┌─ DATA FOR THE TASK

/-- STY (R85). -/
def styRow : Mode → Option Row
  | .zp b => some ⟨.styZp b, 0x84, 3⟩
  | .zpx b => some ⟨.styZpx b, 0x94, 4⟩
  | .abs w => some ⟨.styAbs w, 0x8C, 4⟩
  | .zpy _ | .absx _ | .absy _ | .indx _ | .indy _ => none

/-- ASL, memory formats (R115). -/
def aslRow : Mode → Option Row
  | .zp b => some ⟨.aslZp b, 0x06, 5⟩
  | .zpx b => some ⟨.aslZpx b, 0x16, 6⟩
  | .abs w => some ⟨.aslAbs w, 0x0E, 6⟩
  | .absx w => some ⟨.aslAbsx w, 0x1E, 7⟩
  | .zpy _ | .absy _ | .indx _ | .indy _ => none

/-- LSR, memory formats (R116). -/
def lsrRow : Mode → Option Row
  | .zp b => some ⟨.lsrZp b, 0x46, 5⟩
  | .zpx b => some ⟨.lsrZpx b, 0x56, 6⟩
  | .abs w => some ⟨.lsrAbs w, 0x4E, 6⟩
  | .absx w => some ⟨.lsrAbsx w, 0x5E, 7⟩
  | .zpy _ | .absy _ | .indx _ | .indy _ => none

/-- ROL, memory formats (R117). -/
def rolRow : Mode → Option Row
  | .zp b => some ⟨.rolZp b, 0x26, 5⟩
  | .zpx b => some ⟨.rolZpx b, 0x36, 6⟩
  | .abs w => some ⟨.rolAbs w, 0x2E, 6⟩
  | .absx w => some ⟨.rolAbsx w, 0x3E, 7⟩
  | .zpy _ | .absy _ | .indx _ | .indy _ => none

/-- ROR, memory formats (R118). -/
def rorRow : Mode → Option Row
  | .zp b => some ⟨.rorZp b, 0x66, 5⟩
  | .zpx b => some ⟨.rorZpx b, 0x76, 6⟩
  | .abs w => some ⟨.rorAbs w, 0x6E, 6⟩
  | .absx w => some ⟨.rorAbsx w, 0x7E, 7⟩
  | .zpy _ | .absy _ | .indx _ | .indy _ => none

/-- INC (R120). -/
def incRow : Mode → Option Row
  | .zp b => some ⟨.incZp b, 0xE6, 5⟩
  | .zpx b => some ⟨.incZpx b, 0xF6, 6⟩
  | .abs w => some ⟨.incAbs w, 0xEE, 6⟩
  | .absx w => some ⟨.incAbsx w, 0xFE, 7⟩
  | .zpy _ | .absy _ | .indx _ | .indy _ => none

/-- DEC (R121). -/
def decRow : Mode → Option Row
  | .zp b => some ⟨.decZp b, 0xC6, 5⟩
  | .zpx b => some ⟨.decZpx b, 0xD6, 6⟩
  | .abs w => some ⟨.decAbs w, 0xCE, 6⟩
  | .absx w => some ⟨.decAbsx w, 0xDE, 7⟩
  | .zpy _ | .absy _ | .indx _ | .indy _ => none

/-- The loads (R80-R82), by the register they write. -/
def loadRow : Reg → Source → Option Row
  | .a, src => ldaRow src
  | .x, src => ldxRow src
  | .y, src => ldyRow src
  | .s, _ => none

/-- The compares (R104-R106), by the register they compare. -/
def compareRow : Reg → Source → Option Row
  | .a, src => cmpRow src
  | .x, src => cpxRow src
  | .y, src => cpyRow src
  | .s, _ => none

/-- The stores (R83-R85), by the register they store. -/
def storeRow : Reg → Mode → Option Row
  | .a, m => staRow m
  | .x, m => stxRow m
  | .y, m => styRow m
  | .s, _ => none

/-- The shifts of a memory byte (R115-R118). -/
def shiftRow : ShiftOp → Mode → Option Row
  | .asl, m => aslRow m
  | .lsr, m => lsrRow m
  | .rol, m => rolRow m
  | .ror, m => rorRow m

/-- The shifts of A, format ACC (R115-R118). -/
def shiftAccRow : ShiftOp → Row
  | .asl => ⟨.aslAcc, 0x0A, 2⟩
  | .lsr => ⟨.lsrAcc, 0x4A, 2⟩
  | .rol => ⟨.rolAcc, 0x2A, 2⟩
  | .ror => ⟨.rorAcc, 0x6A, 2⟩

└─

_EXERCISE DESCRIPTION_
Set all of the records down again, exactly as they stand.

_RESPONSE_
/-- STY (R85). -/
def styRow : Mode → Option Row
  | .zp b => some ⟨.styZp b, 0x84, 3⟩
  | .zpx b => some ⟨.styZpx b, 0x94, 4⟩
  | .abs w => some ⟨.styAbs w, 0x8C, 4⟩
  | .zpy _ | .absx _ | .absy _ | .indx _ | .indy _ => none

/-- ASL, memory formats (R115). -/
def aslRow : Mode → Option Row
  | .zp b => some ⟨.aslZp b, 0x06, 5⟩
  | .zpx b => some ⟨.aslZpx b, 0x16, 6⟩
  | .abs w => some ⟨.aslAbs w, 0x0E, 6⟩
  | .absx w => some ⟨.aslAbsx w, 0x1E, 7⟩
  | .zpy _ | .absy _ | .indx _ | .indy _ => none

/-- LSR, memory formats (R116). -/
def lsrRow : Mode → Option Row
  | .zp b => some ⟨.lsrZp b, 0x46, 5⟩
  | .zpx b => some ⟨.lsrZpx b, 0x56, 6⟩
  | .abs w => some ⟨.lsrAbs w, 0x4E, 6⟩
  | .absx w => some ⟨.lsrAbsx w, 0x5E, 7⟩
  | .zpy _ | .absy _ | .indx _ | .indy _ => none

/-- ROL, memory formats (R117). -/
def rolRow : Mode → Option Row
  | .zp b => some ⟨.rolZp b, 0x26, 5⟩
  | .zpx b => some ⟨.rolZpx b, 0x36, 6⟩
  | .abs w => some ⟨.rolAbs w, 0x2E, 6⟩
  | .absx w => some ⟨.rolAbsx w, 0x3E, 7⟩
  | .zpy _ | .absy _ | .indx _ | .indy _ => none

/-- ROR, memory formats (R118). -/
def rorRow : Mode → Option Row
  | .zp b => some ⟨.rorZp b, 0x66, 5⟩
  | .zpx b => some ⟨.rorZpx b, 0x76, 6⟩
  | .abs w => some ⟨.rorAbs w, 0x6E, 6⟩
  | .absx w => some ⟨.rorAbsx w, 0x7E, 7⟩
  | .zpy _ | .absy _ | .indx _ | .indy _ => none

/-- INC (R120). -/
def incRow : Mode → Option Row
  | .zp b => some ⟨.incZp b, 0xE6, 5⟩
  | .zpx b => some ⟨.incZpx b, 0xF6, 6⟩
  | .abs w => some ⟨.incAbs w, 0xEE, 6⟩
  | .absx w => some ⟨.incAbsx w, 0xFE, 7⟩
  | .zpy _ | .absy _ | .indx _ | .indy _ => none

/-- DEC (R121). -/
def decRow : Mode → Option Row
  | .zp b => some ⟨.decZp b, 0xC6, 5⟩
  | .zpx b => some ⟨.decZpx b, 0xD6, 6⟩
  | .abs w => some ⟨.decAbs w, 0xCE, 6⟩
  | .absx w => some ⟨.decAbsx w, 0xDE, 7⟩
  | .zpy _ | .absy _ | .indx _ | .indy _ => none

/-- The loads (R80-R82), by the register they write. -/
def loadRow : Reg → Source → Option Row
  | .a, src => ldaRow src
  | .x, src => ldxRow src
  | .y, src => ldyRow src
  | .s, _ => none

/-- The compares (R104-R106), by the register they compare. -/
def compareRow : Reg → Source → Option Row
  | .a, src => cmpRow src
  | .x, src => cpxRow src
  | .y, src => cpyRow src
  | .s, _ => none

/-- The stores (R83-R85), by the register they store. -/
def storeRow : Reg → Mode → Option Row
  | .a, m => staRow m
  | .x, m => stxRow m
  | .y, m => styRow m
  | .s, _ => none

/-- The shifts of a memory byte (R115-R118). -/
def shiftRow : ShiftOp → Mode → Option Row
  | .asl, m => aslRow m
  | .lsr, m => lsrRow m
  | .rol, m => rolRow m
  | .ror, m => rorRow m

/-- The shifts of A, format ACC (R115-R118). -/
def shiftAccRow : ShiftOp → Row
  | .asl => ⟨.aslAcc, 0x0A, 2⟩
  | .lsr => ⟨.lsrAcc, 0x4A, 2⟩
  | .rol => ⟨.rolAcc, 0x2A, 2⟩
  | .ror => ⟨.rorAcc, 0x6A, 2⟩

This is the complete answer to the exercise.